Miscellaneous observations, which are made by those who have no philosophy, may accidentally lead to something useful; but here we admire the good fortune, and not the genius, of the individuals who make such discoveries: these are prizes drawn from the lottery of science, which ought not to seduce us from the paths of sober industry. How long may an observation, fortunately made, continue to be useless to mankind, merely because it has not been reasoned upon! The trifling observation, that a straight stick appears bent in water, was made many hundred years before the reason of that appearance was discovered! The invention of the telescope might have been made by any person who could have pursued this slight observation through all its consequences.

Having now defined, or rather described, what we mean by a good memory, we may consider how the memory should be cultivated. In children, as well as in men, the strength of that habit, or perhaps of that power of the mind which associates ideas together, varies considerably. It is probable, that this difference may depend sometimes upon organization. A child who is born with any defect in his eyes, cannot possibly have the same pleasure in objects of sight, which those enjoy who have strong eyes: ideas associated with these external objects, are, therefore, not associated with pleasure, and, consequently, they are not recollected with any sensations of pleasure. An ingenious writer[51] supposes, that all the difference of capacity amongst men ultimately depends on their original power of feeling pleasure or pain, and their consequent different habits of attention.

When there is any defect in a child's organization, we must have recourse to physics, and not to metaphysics; but even among children, who are apparently in the full possession of all their senses, we see very different degrees of vivacity: those who have most vivacity, seldom take delight in repeating their ideas; they are more pleased with novelty than prone to habit. Those children who are deficient in vivacity, are much disposed to the easy indolent pleasure of repetition; it costs them less exertion to say or do the same thing over again, than to attempt any thing new; they are uniformly good subjects to habit, because novelty has no charms to seduce their attention.

The education of the memory in these two classes of children, ought not to be the same. Those who are disposed to repetition, should not be indulged in it, because it will increase their indolence; they should be excited by praise, by example, by sympathy, and by all the strongest motives that we can employ. Their interest in every thing around them must by all means be increased: when they show eagerness about any thing, no matter what it is, we may then exercise their memory upon that subject with some hopes of success. It is of importance that they should succeed in their first trials, otherwise they will be discouraged from repeating their attempts, and they will distrust their own memory in future. The fear of not remembering, will occupy, and agitate, and weaken their minds; they should, therefore, be animated by hope. If they fail, at all events let them not be reproached; the mortification they naturally feel, is sufficient: nor should they be left to dwell upon their disappointment; they should have a fresh and easier trial given to them, that they may recover their own self-complacency as expeditiously as possible. It may be said, that there are children of such a sluggish temperament, that they feel no pleasure in success, and no mortification in perceiving their own mental deficiencies. There are few children of this description; scarcely any, perhaps, whose defects have not been increased by education. Exertion has been made so painful to them, that at length they have sunk into apathy, or submitted in despair to the eternal punishment of shame.

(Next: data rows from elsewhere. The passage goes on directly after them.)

-- ==== Sys2Proof/Laws/Requests.lean ====
section
/-! SUPPORT. What the execution of a request can do (R176, R177): run when it is ready, do nothing when it is not, and
change what its verdict changes, with the port's queues and replies. -/

namespace Sys2Proof.Machine

/-! ### Verdicts -/

@[simp] theorem parsed_some {α : Type} (a : α) (f : α → Verdict) : parsed (some a) f = f a := rfl
@[simp] theorem parsed_none {α : Type} (f : α → Verdict) : parsed none f = .refuse .malformed := rfl

theorem parsed_eq {α : Type} (o : Option α) (f : α → Verdict) (v : Verdict) (h : parsed o f = v) :
    o = none ∧ v = .refuse .malformed ∨ ∃ a, o = some a ∧ f a = v := by
  cases o with
  | none => exact .inl ⟨rfl, h.symm⟩
  | some a => exact .inr ⟨a, rfl, h⟩

@[simp] theorem refuseIf_true (st : Status) (v : Verdict) : refuseIf true st v = .refuse st := rfl
@[simp] theorem refuseIf_false (st : Status) (v : Verdict) : refuseIf false st v = v := rfl

theorem refuseIf_accepts (b : Bool) (st st' : Status) (v : Verdict) (body : List Byte) (u : State)
    (h : refuseIf b st v = .accept st' body u) : b = false ∧ v = .accept st' body u := by
  cases b with
  | false => exact ⟨rfl, h⟩
  | true => cases h

/-! ### Execution -/

/-- A request that is ready is executed. -/
theorem execute_ready (s : State) (p : Port) (mine : Nat → Bool) (f : Request → State → Verdict) (r : Request)
    (q : PortRec) (ho : (s.ports[p]).oldest = some (r, q)) (hm : mine r.code.toNat = true)
    (hr : (s.ports[p]).replies.length < Config.replyMax) :
    s.execute p mine f = (s.setPort p q).conclude p r (f r (s.setPort p q)) := by
  rw [State.execute, ho]
  exact if_pos ⟨hm, hr⟩

/-- Without one, nothing happens. -/
theorem execute_absent (s : State) (p : Port) (mine : Nat → Bool) (f : Request → State → Verdict)
    (h : ∀ r q, (s.ports[p]).oldest = some (r, q) → mine r.code.toNat = true →
      Config.replyMax ≤ (s.ports[p]).replies.length) : s.execute p mine f = s := by
  unfold State.execute
  split
  · next r q ho =>
    split
    · next hc => exact absurd hc.2 (Nat.not_lt.mpr (h r q ho hc.1))
    · rfl
  · rfl

/-- A request that is ready is answered with the verdict on its body. -/
theorem answer_ready (s : State) (p : Port) (code : Nat) (f : List Byte → State → Verdict) (r : Request) (q : PortRec)
    (h : s.ready p code r q) :
    s.answer p code f = (s.setPort p q).conclude p r (f r.body (s.setPort p q)) :=
  execute_ready s p _ _ r q h.1 (by simp [h.2.1]) h.2.2

/-- A refusal leaves the request's reply and nothing else. -/
theorem conclude_refuse (s : State) (p : Port) (r : Request) (q : PortRec) (st : Status) :
    (s.setPort p q).conclude p r (.refuse st) = s.setPort p (q.replied r st []) := by
  simp [State.conclude, State.reply, State.setPort, PortRec.replied, Request.reply]

/-! ### Frames -/

theorem conclude_only (fs : List Field) (s t : State) (p : Port) (r : Request) (v : Verdict) (hp : Field.ports ∈ fs)
    (ht : OnlyChanges fs s t) (hv : ∀ st b u, v = .accept st b u → OnlyChanges fs s u) :
    OnlyChanges fs s (t.conclude p r v) := by
  unfold State.conclude
  split
  · simp [hp, ht]
  · simp [hp]
    exact hv _ _ _ rfl

theorem execute_only (fs : List Field) (s : State) (p : Port) (mine : Nat → Bool) (f : Request → State → Verdict)
    (hp : Field.ports ∈ fs)
    (hv : ∀ r q st b u, f r (s.setPort p q) = .accept st b u → OnlyChanges fs (s.setPort p q) u) :
    OnlyChanges fs s (s.execute p mine f) := by
  unfold State.execute
  split
  · split
    · refine conclude_only _ _ _ _ _ _ hp (by simp [hp]) fun st b u h => ?_
      exact OnlyChanges.trans (by simp [hp]) (hv _ _ _ _ _ h)
    · simp
  · simp

theorem answer_only (fs : List Field) (s : State) (p : Port) (code : Nat) (f : List Byte → State → Verdict)
    (hp : Field.ports ∈ fs) (hv : ∀ b0 s0 st b u, f b0 s0 = .accept st b u → OnlyChanges fs s0 u) :
    OnlyChanges fs s (s.answer p code f) :=
  execute_only _ _ _ _ _ hp fun _ _ _ _ _ h => hv _ _ _ _ _ h

end Sys2Proof.Machine
end

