/-- A drop with no message on its line, its turn in or within its limit, is as it was. -/
theorem atRelease_drops_quiet (hquiet : ∀ d, h.target = .drop d → (s.drops[d]).line = none ∧
    ((s.drops[d]).turn = .isIn ∨ ∃ start w limit t1 maxRtt, (s.drops[d]).turn = .out start w limit t1 maxRtt ∧
      elapsed start (s.atRelease h rest).counter.instant ≤ limit)) : (s.atRelease h rest).drops = s.drops := by
  cases ht : h.target with
  | px x => exact atRelease_drops_px s h rest ht
  | drop d =>
    obtain ⟨hline, hturn⟩ := hquiet d ht
    have drops : ((s.setSched { s.sched with hardPlan := rest }).reachInstant h.transmit).drops = s.drops :=
      (show OnlyChanges [.counter, .secondOwed, .msOwed, .sched] s _ by simp) .drops (by decide)
    have counter : (s.atRelease h rest).counter =
        ((s.setSched { s.sched with hardPlan := rest }).reachInstant h.transmit).counter :=
      (show OnlyChanges [.drops, .views] _ (s.atRelease h rest) by simp [State.atRelease]) .counter (by decide)
    rw [counter] at hturn
    rw [State.atRelease, ht, State.settleTarget, settleLine_quiet (by rw [drops, hline]) (by rw [drops]; exact hturn),
      drops]

end

/-- Emitting moves the target alone, then the entry's count. -/
theorem releaseItem_drop {h : HardItem} {d : DropIx} (hd : h.target = .drop d) (hw : s.withheld h = false) :
    s.releaseItem h = (s.putOnLine d
      { kind := .mark, bytes := withCheck [1, BitVec.ofNat 8 h.entry.val], start := h.transmit, length := 40000
        limit := 0, maxRtt := 0 }).changeEntry h.entry Entry.countEmitted := by
  rw [releaseItem_emitted hw, State.emit, hd]
  rfl

theorem releaseItem_px {h : HardItem} {x : Px} (hx : h.target = .px x) (hw : s.withheld h = false) :
    s.releaseItem h =
      (s.setPx x ((s.px[x]).drive h.transmit h.width)).changeEntry h.entry Entry.countEmitted := by
  rw [releaseItem_emitted hw, State.emit, hx]

/-- The end of a PULSE is counted modulo the span of the counter. -/
theorem wrapInstant_nat (i : Nat) : wrapInstant i = i % (2 ^ 48 * 1000000000000) := by
  simp only [wrapInstant, Config.siteSpan, Config.siteSeconds, Config.psPerSecond]
  omega

theorem drive_of_idle {x : PulseOut} (hx : x.until_ = none) (transmit width : Nat) : x.drive transmit width =
    { x with until_ := some ((transmit + width * 1000) % (2 ^ 48 * 1000000000000)) } := by
  simp only [PulseOut.drive, hx, ← wrapInstant_nat]
  push_cast
  rfl

theorem drive_of_active {x : PulseOut} {old stop : Nat} (hx : x.until_ = some old) {transmit width : Nat}
    (hstop : stop = (transmit + width * 1000) % (2 ^ 48 * 1000000000000)) : x.drive transmit width =
      { x with until_ := some (if 0 < signedElapsed old stop then stop else old) } := by
  subst hstop
  simp only [PulseOut.drive, hx, ← wrapInstant_nat]
  push_cast
  rfl

/-- What a release leaves of the entries, the drops and the pulse outputs. -/
theorem release_leaves {n : EntryIx} {x : Entry} {f : Entry → Entry} {u : State} (hx : u.entries[n] = some x) :
    (u.changeEntry n f).syncAlarms.entries[n] = some (f x) ∧ (u.changeEntry n f).syncAlarms.drops = u.drops ∧
      (u.changeEntry n f).syncAlarms.px = u.px := by
  have kept : OnlyChanges [.alarms, .views] (u.changeEntry n f) (u.changeEntry n f).syncAlarms := by simp
  have frame : OnlyChanges [.entries, .alarms, .views] u (u.changeEntry n f).syncAlarms := by simp
  have entries : (u.changeEntry n f).syncAlarms.entries = (u.changeEntry n f).entries := kept .entries (by decide)
  refine ⟨?_, frame .drops (by decide), frame .px (by decide)⟩
  rw [entries, changeEntry_get, if_pos rfl, hx, Option.map_some]

/-- No release moves an entry other than the item's. -/
theorem releaseItem_other {h : HardItem} {m : EntryIx} (hm : m ≠ h.entry) :
    (s.releaseItem h).entries[m] = s.entries[m] := by
  cases hw : s.withheld h with
  | true => rw [releaseItem_withheld hw, changeEntry_get, if_neg hm]
  | false =>
    have emitted : (s.emit h).entries = s.entries := (show OnlyChanges [.drops, .px] s _ by simp) .entries (by decide)
    rw [releaseItem_emitted hw, changeEntry_get, if_neg hm, emitted]

/-- Settles O35: the item released is the first of its entry, and each effect of its release is that of one operation
of the state. -/
theorem hardItemsAndPulsesAreReleased : Obligations.HardItemsAndPulsesAreReleased := by
  unfold Obligations.HardItemsAndPulsesAreReleased
  refine ⟨?_, fun x s u hu => ?_, fun s d hd => ?_⟩
  · rintro n s v x before after h hplan rfl hbefore hx hv
    replace hv : v = s.atRelease h (before ++ after) := hv
    have frame : OnlyChanges _ s v := hv ▸ atRelease_only s h (before ++ after)
    have entries : v.entries = s.entries := frame .entries (by decide)
    have tb : v.tb = s.tb := frame .tb (by decide)
    have px : v.px = s.px := frame .px (by decide)
    have sched : v.sched = _ := hv ▸ atRelease_sched s h (before ++ after)
    have present : v.entries[h.entry] = some x := by rw [entries, hx]
    have kept : OnlyChanges [.entries, .px, .drops, .alarms, .views] v (v.releaseItem h).syncAlarms := by simp
    refine ⟨_, hv ▸ exec_hardInstanceRelease hplan rfl hbefore, ?_, fun m hm => ?_, fun hquiet => ?_, fun hw => ?_,
      fun d hwarm hfault hgrade hd hserving hturn hactive => ?_, fun p stop hwarm hfault hgrade hp hstop => ?_, ?_⟩
    · exact (kept .sched (by decide)).trans sched
    · have same : (v.releaseItem h).syncAlarms.entries = (v.releaseItem h).entries :=
        ReferenceInputs.syncAlarms_frame _ .entries (by decide)
      rw [same, releaseItem_other hm, entries]
    · subst hv
      exact atRelease_drops_quiet s h _ hquiet
    · rw [← tb] at hw
      rw [releaseItem_withheld (withheld_iff.mpr hw)]
      obtain ⟨hentry, hdrops, hpx⟩ := release_leaves (f := Entry.countSuppressed) present
      exact ⟨by rw [hentry, countSuppressed_eq], hdrops, hpx.trans px⟩
    · have hw : v.withheld h = false := by
        rw [← Bool.not_eq_true, withheld_iff, tb, hd]
        simp [-Fin.getElem_fin, hwarm, hfault, hgrade, hserving, hturn, hactive]
      rw [releaseItem_drop hd hw]
      obtain ⟨hentry, hdrops, hpx⟩ := release_leaves (f := Entry.countEmitted) (u := v.putOnLine d _) present
      exact ⟨by rw [hentry, countEmitted_eq], hpx.trans px, hdrops⟩
    · have hw : v.withheld h = false := by
        rw [← Bool.not_eq_true, withheld_iff, tb, hp]
        simp [hwarm, hfault, hgrade]
      rw [releaseItem_px hp hw]
      obtain ⟨hentry, hdrops, hpx⟩ := release_leaves (f := Entry.countEmitted) (u := v.setPx p _) present
      have drops : v.drops = s.drops := hv ▸ atRelease_drops_px s h _ hp
      refine ⟨by rw [hentry, countEmitted_eq], hdrops.trans drops, fun hidle => ?_, fun old hold => ?_⟩
      · rw [hpx, State.setPx_px, px, drive_of_idle hidle, hstop]
      · rw [hpx, State.setPx_px, px, drive_of_active hold hstop]
    · exact (frame.mono (by simp [touches, Field.running])).trans (kept.mono (by simp [touches, Field.running]))
  · have ran : (s.reachInstant u).px = s.px :=
      (show OnlyChanges [.counter, .secondOwed, .msOwed] s _ by simp) .px (by decide)
    refine ⟨_, rfl, ?_, by simp [Field.running]⟩
    simp only [State.endPulse, hu, State.setPx_px, ran]
  · have ended : exec .emitOverrunHoldExpiry s =
        .next ((s.reachMonitor d).setSched { s.sched with overrunHold := none }).syncAlarms := by
      simp only [exec, execEmitOverrunHoldExpiry, hd, finish]
    have kept := ReferenceInputs.syncAlarms_frame ((s.reachMonitor d).setSched { s.sched with overrunHold := none })
    refine ⟨_, ended, kept .sched (by decide), ?_, ?_, by simp⟩
    · rw [ReferenceInputs.syncAlarms_osc, State.setSched_osc, State.reachMonitor_now]
    · rw [syncAlarms_condition]
      rfl

end Sys2Proof.Machine
end
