-- ==== Sys2Proof/Machine/Io.lean ====
section
/-! DEFINITION. The IO space and the system registers of a context (R88, R89, R97 to R100, R197, R234,
R235, R273, R307 to R309, R329, R571), `tagmode` (R306), the credit operations (R309 to R312), the `sync`
forms (R383), hardware loops (R118 to R120) and the other control operations. -/

namespace Sys2Proof.Machine

/-! ### The IO map (R97) -/

/-- A register of the IO space. -/
inductive IoReg where
  | timeLo | timeHi | jobSeq | cycles
  | dma (c : Fin 8) (off : Nat)
  | mq (off : Nat)
  | sq (off : Nat)
  | credit (m : Nat)
  | win (w : Fin 8) (hi : Bool)
  | treg (i : Nat) (hi : Bool)
  | setup
  | mbx (m : Nat) (hi : Bool)
  | trkSel | trkData | trkStep | trkReset
  deriving DecidableEq, Repr

/-- The register at an IO address; none where no register is named or the address is not a multiple
of 4. -/
def ioReg (a : Nat) : Option IoReg :=
  if a % 4 ≠ 0 then none
  else if a = 0x00 then some .timeLo
  else if a = 0x04 then some .timeHi
  else if a = 0x08 then some .jobSeq
  else if a = 0x0C then some .cycles
  else if 0x100 ≤ a ∧ a < 0x200 then
    some (.dma ⟨(a - 0x100) / 0x20 % 8, Nat.mod_lt _ (by omega)⟩ (a % 0x20))
  else if 0x200 ≤ a ∧ a < 0x210 then some (.mq (a - 0x200))
  else if 0x210 ≤ a ∧ a < 0x220 then some (.sq (a - 0x210))
  else if 0x400 ≤ a ∧ a < 0x500 then some (.credit ((a - 0x400) / 4))
  else if 0x800 ≤ a ∧ a < 0x840 then
    some (.win ⟨(a - 0x800) / 8 % 8, Nat.mod_lt _ (by omega)⟩ (a % 8 == 4))
  else if 0x900 ≤ a ∧ a < 0x980 then some (.treg ((a - 0x900) / 8) (a % 8 == 4))
  else if a = 0x980 then some .setup
  else if 0xA00 ≤ a ∧ a < 0xC00 then some (.mbx ((a - 0xA00) / 8) (a % 8 == 4))
  else if a = 0xF00 then some .trkSel
  else if a = 0xF04 then some .trkData
  else if a = 0xF08 then some .trkStep
  else if a = 0xF0C then some .trkReset
  else none

/-- A credit word (R309). -/
def Mbx.creditWord (m : Mbx) : Word := m.credit.setWidth 32 ||| (m.grant.setWidth 32 <<< 16)

/-- Word 1 of a mailbox (R307). -/
def Mbx.word1 (m : Mbx) : Word :=
  m.size.setWidth 32 ||| (m.sender.setWidth 32 <<< 16) ||| (m.func.setWidth 32 <<< 22) |||
    (b2v 32 m.en <<< 31)

/-- What a register reads, and the context after the read: CTX_TIME_LO latches CTX_TIME_HI, TRK_DATA
moves its window (R99, R235). -/
def ioRead (s : State) (k : Core) (x : Ctx) (r : IoReg) : Word × Ctx :=
  match r with
  | .timeLo => (s.time.setWidth 32, { x with timeHi := (s.time >>> 32).setWidth 32 })
  | .timeHi => (x.timeHi, x)
  | .jobSeq => (x.jobSeq, x)
  | .cycles => (x.cycles, x)
  | .dma c off => ((k.ch c).reg off, x)
  | .mq off => (k.mtx.reg off, x)
  | .sq off => (k.str.reg off, x)
  | .credit m => ((k.mb m).creditWord, x)
  | .win w hi => ((if hi then x.hbmWin.get w >>> 32 else x.hbmWin.get w).setWidth 32, x)
  | .treg i hi =>
    (if hi then (k.treg i).count.setWidth 32 ||| (b2v 32 (k.treg i).tagged <<< 31)
      else (k.treg i).first.setWidth 32, x)
  | .setup => (k.setup.setWidth 32, x)
  | .mbx m hi => (if hi then (k.mb m).word1 else (k.mb m).base.setWidth 32, x)
  | .trkSel => (x.trkSel, x)
  | .trkData => trkRead k x
  | .trkStep | .trkReset => (0, x)

/-! ### Set-up of tags and mailboxes (R307, R308) -/

/-- A tag region as a range of slots. -/
def TReg.range (r : TReg) : Nat × Nat := (r.first.toNat, r.first.toNat + r.count.toNat)

/-- Two ranges meet. -/
def meet (a b : Nat × Nat) : Bool := decide (a.1 < b.2) && decide (b.1 < a.2)

/-- A run of slots stays within one memory (R293). -/
def slotsOk (r : Nat × Nat) : Bool :=
  decide (r.1 < r.2) && (decide (r.2 ≤ 6144) || (decide (6144 ≤ r.1) && decide (r.2 ≤ 14336)) ||
    (decide (14336 ≤ r.1) && decide (r.2 ≤ 16384)))

/-- The code of SPAD_SETUP_STATUS for a `tagmode` that makes region `i` tagged (R308). -/
def Core.tagCode (k : Core) (i : Nat) : Byte :=
  let r := (k.treg i).range
  if !slotsOk r then 0x02
  else if (List.range 16).any fun j => j != i && (k.treg j).tagged && meet r (k.treg j).range then 0x04
  else 0

/-- `tagmode` on region `i` (R306): raw, tagged and EMPTY, or tagged and FULL. -/
def Core.tagmode (k : Core) (i mode : Nat) : Core :=
  let set (b : Bool) (k : Core) : Core :=
    { k with tregs := Tab.mod {} k.tregs i fun r => { r with tagged := b } }
  if mode = 0 then { set false k with setup := 0 }
  else
    let code := k.tagCode i
    if code ≠ 0 then { k with setup := code }
    else
      let r := (k.treg i).range
      let tags := Tab.clearRange k.tags r.1 (r.2 - r.1)
      let tags := if mode = 2 then
        (List.range (r.2 - r.1)).foldl (fun t j => Tab.set false t (r.1 + j) true) tags else tags
      { set true k with tags := tags, setup := 0 }

/-- A write of a word of SPAD_TREG (R307, R308). -/
def Core.writeTreg (k : Core) (i : Nat) (hi : Bool) (v : Word) : Core :=
  if (k.treg i).tagged then { k with setup := 0x07 }
  else { k with
    setup := 0
    tregs := Tab.mod {} k.tregs i fun r =>
      if hi then { r with count := v.setWidth 15 } else { r with first := v.setWidth 14 } }

/-- The addresses of a mailbox. -/
def Mbx.range (m : Mbx) : Nat × Nat := (m.base.toNat, m.base.toNat + 64 * m.size.toNat)

/-- The code for a mailbox as it would stand after a write (R308). -/
def Core.mbxCode (k : Core) (i : Nat) (m : Mbx) : Byte :=
  if (k.mb i).en && (k.mb i).grant != 0 then 0x07
  else if !m.en then 0
  else if m.size = 0 || !localRange m.base.toNat (64 * m.size.toNat) then 0x02
  else if fld m.base 0 6 ≠ 0 then 0x03
  else if (List.range 64).any fun j => j != i && (k.mb j).en && meet m.range (k.mb j).range then 0x04
  else 0

/-- A write of a word of SPAD_MBX (R307, R308). -/
def Core.writeMbx (k : Core) (i : Nat) (hi : Bool) (v : Word) : Core :=
  let m := k.mb i
  let m' : Mbx :=
    if hi then { m with
      size := v.setWidth 16, sender := fld v 16 6, func := fld v 22 4, en := bit v 31
      credit := if bit v 31 then m.credit else 0
      grant := if bit v 31 then m.grant else 0 }
    else { m with base := v.setWidth 24 }
  let code := k.mbxCode i m'
  if code ≠ 0 then { k with setup := code }
  else { k with setup := 0, mbx := Tab.set {} k.mbx i m' }

/-- A write of a CR_CNT word (R309). -/
def Core.writeCredit (k : Core) (i : Nat) (v : Word) : Core :=
  if (k.mb i).en then { k with mbx := Tab.mod {} k.mbx i fun m => { m with credit := v.setWidth 16 } }
  else k

/-- A word of an HBM window written (R94). -/
def setWin (r : DWord) (hi : Bool) (v : Word) : DWord :=
  if hi then setFld r 32 v else setFld r 0 (v &&& 0xFFE00001)

/-- A write of TRK_DATA (R235, R237). -/
def State.trkWrite (s : State) (t : Tile) (c : CtxId) (v : Word) : State :=
  let x := s.ctx t c
  let trk := (fld x.trkSel 0 8).toNat
  let word := (fld x.trkSel 8 5).toNat
  let busy := (s.core t).mtx.trackerBusy trk && decide (3 ≤ word)
  let s := s.modMtx t fun m => { m with
    trk := Tab.mod {} m.trk trk fun r => if busy then r.free s.free else r.setWord word v }
  let s := if busy then { s with free := s.free + 27 } else s
  s.modCtx t c fun x => { x with trkSel := trkInc x.trkSel }

/-- A write of TRK_STEP or TRK_RESET (R229, R234, R236). -/
def State.trkAll (s : State) (t : Tile) (v : Word) (f : Tracker → Tracker) : State :=
  s.modMtx t fun m => { m with trk := (trkRange v).foldl (fun l i => Tab.mod {} l i f) m.trk }

/-- A write of a register of the IO space. -/
def State.ioWrite (s : State) (t : Tile) (lc : LCore) (c : CtxId) (r : IoReg) (v : Word) : State :=
  match r with
  | .timeLo | .timeHi | .jobSeq | .cycles | .setup => s
  | .dma ch off =>
    if off = 0x18 then s.dmaCtrl t lc ch c v else s.modCh t ch fun h => h.setReg off v
  | .mq off => if off = 0xC then s.mqAbort t c v else s
  | .sq off => if off = 0xC then s.sqCtrl t c v else s
  | .credit m => s.modCore t fun k => k.writeCredit m v
  | .win w hi => s.modCtx t c fun x =>
      { x with hbmWin := x.hbmWin.set w.val (setWin (x.hbmWin.get w) hi v) w.isLt }
  | .treg i hi => s.modCore t fun k => k.writeTreg i hi v
  | .mbx m hi => s.modCore t fun k => k.writeMbx m hi v
  | .trkSel => s.modCtx t c fun x => { x with trkSel := v &&& 0x3FFF }
  | .trkData => s.trkWrite t c v
  | .trkStep => s.trkAll t v Tracker.close
  | .trkReset => s.trkAll t v Tracker.reset

/-- `in` from an IO address (R97 to R99, R571). -/
def semIn (e : Env) (rd : BitVec 5) (a : Word) : Res :=
  match ioReg a.toNat with
  | none => e.exc 0x07 a
  | some r =>
    let v := (ioRead e.s e.core e.x r).1
    .ok (fun s => s.modCtx e.t e.c fun x => ((ioRead e.s e.core x r).2).setD rd v) .seq

/-- The write needs the store-buffer entries of its context drained: START and RING (R331, R344). -/
def ioDrains (r : IoReg) (v : Word) : Bool :=
  match r with
  | .dma _ off => off == 0x18 && (bit v 0 || bit v 2)
  | _ => false

/-- User level is kept from the register: a channel or a mailbox of another function (R309, R328). -/
def Env.ioForeign (e : Env) (r : IoReg) : Bool :=
  match r with
  | .dma c _ => e.dmaForeign c
  | .credit m => !e.x.priv && (e.core.mb m).func != BitVec.ofNat 4 e.x.func.val
  | _ => false

/-- `out` to an IO address (R97, R98, R571). -/
def semOut (e : Env) (rs : BitVec 5) (a : Word) : Res :=
  let v := e.x.rd rs
  if 0x800 ≤ a.toNat ∧ a.toNat < 0x1000 then e.exc 0x03 0
  else match ioReg a.toNat with
  | none => e.exc 0x07 a
  | some r =>
    if e.ioForeign r then e.exc 0x03 0
    else if ioDrains r v && e.core.sbOwn e.c then .stall id
    else .ok (fun s => s.ioWrite e.t e.lc e.c r v) .seq

/-- `out.p` (R98, R571). -/
def semOutp (e : Env) (rs : BitVec 5) (io : BitVec 12) : Res :=
  let a : Word := io.setWidth 32
  if a.toNat < 0x800 then e.exc 0x07 a
  else match ioReg a.toNat with
  | none => e.exc 0x07 a
  | some r => .ok (fun s => s.ioWrite e.t e.lc e.c r (e.x.rd rs)) .seq

/-! ### System registers (R88, R89) -/

/-- The loop set that LSEL selects. -/
def Ctx.selected (x : Ctx) : LoopSet := x.loops.get x.lsel.toFin

/-- A system register read. -/
def Ctx.mfsr (x : Ctx) (lc : LCore) (c : CtxId) (sr : Nat) : Word :=
  match sr with
  | 0 => BitVec.ofNat 32 (c.val + 4 * lc.val + 128 * x.func.val)
  | 1 => x.status
  | 2 => x.epc.setWidth 32
  | 3 => x.ecause.setWidth 32
  | 4 => x.eaddr
  | 5 => x.excbase.setWidth 32
  | 6 => x.jobentry.setWidth 32
  | 7 => x.kstack
  | 8 => x.velem
  | 9 => x.selected.ls.setWidth 32
  | 10 => x.selected.le.setWidth 32
  | 11 => x.selected.lc.setWidth 32
  | 12 => x.lsel.setWidth 32
  | _ => 0

/-- The loop set that LSEL selects, changed. -/
def Ctx.modSelected (x : Ctx) (f : LoopSet → LoopSet) : Ctx :=
  { x with loops := x.loops.set x.lsel.toFin.val (f x.selected) x.lsel.toFin.isLt }

/-- A system register written. PRIV keeps its value: a context leaves system level through `eret` alone
(R76); DEDUCED. -/
def Ctx.mtsr (x : Ctx) (sr : Nat) (v : Word) : Ctx :=
  match sr with
  | 1 => { x with status := (v &&& 0xFE) ||| (x.status &&& 1) }
  | 2 => { x with epc := v.setWidth 20 }
  | 3 => { x with ecause := v.setWidth 9 }
  | 4 => { x with eaddr := v }
  | 5 => { x with excbase := (v &&& 0xFFFC0).setWidth 20 }
  | 6 => { x with jobentry := (v &&& 0xFFFC0).setWidth 20 }
  | 7 => { x with kstack := v }
  | 8 => { x with velem := v &&& 0x00FF7FFF }
  | 9 => x.modSelected fun l => { l with ls := v.setWidth 20 }
  | 10 => x.modSelected fun l => { l with le := v.setWidth 20 }
  | 11 => x.modSelected fun l => { l with lc := v.setWidth 16 }
  | 12 => { x with lsel := v.setWidth 2 }
  | _ => x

The mistaken notion, that the memory must be exercised only in books, has been often fatal to the pupils of literary people. We remember best those things which interest us most; which are useful to us in conversation; in our daily business or amusement. So do children. On these things we should exercise their memory. Tell a boy who has lost his top, to remember at such a particular time to put you in mind of it, and if he does, that you will give him another, he will probably remember your requests after this, better than you will yourself. Affectionate children will easily extend their recollective memories in the service of their friends and companions. "Put me in mind to give your friend what he asked for, and I will give it to him if you remember it at the right time." It will be best to manage these affairs so that convenience, and not caprice, shall appear to be your motive for the requests. The time and place should be precisely fixed, and something should be chosen which is likely to recall your request at the appointed time. If you say, put me in mind of such a thing the moment the cloth is taken away after dinner; or as soon as candles are brought into the room; or when I go by such a shop in our walk this evening; here are things mentioned which will much assist the young remembrancer: the moment the cloth is taken away, or the candles come, he will recollect, from association, that something is to be done, that he has something to do; and presently he will make out what that something is.

A good memory for business depends upon local, well arranged associations. The man of business makes an artificial memory for himself out of the trivial occurrences of the day, and the hours as they pass recall their respective occupations. Children can acquire these habits very early in their education; they are eager to give their companions an account of any thing they have seen or heard; their tutors should become their companions, and encourage them by sympathy to address these narrations to them. Children who forget their lessons in chronology, and their pence tables, can relate with perfect accuracy any circumstances which have interested themselves. This shows that there is no deficiency in their capacity. Every one, who has had any experience of the pleasure of talking, knows how intimately it is connected with the pleasure of being listened to. The auditors, consequently, possess supreme power over narrative childhood, without using any artifice, by simply showing attention to well arranged, and well recollected narratives, and ceasing to attend when the young orator's memory and story become confused, he will naturally be excited to arrange his ideas. The order of time is the first and easiest principle of association to help the memory. This, till young people acquire the ideas of cause and effect, will be their favourite mode of arrangement. Things that happen at the same time; things that are said, thoughts that have occurred, at the same time, will recur to the mind together. We may observe, that ill educated people continue through life to remember things by this single association; and, consequently, there is a heterogeneous collection of ideas in their mind, which have no rational connection with each other; crowds which have accidentally met, and are forced to live for ever together.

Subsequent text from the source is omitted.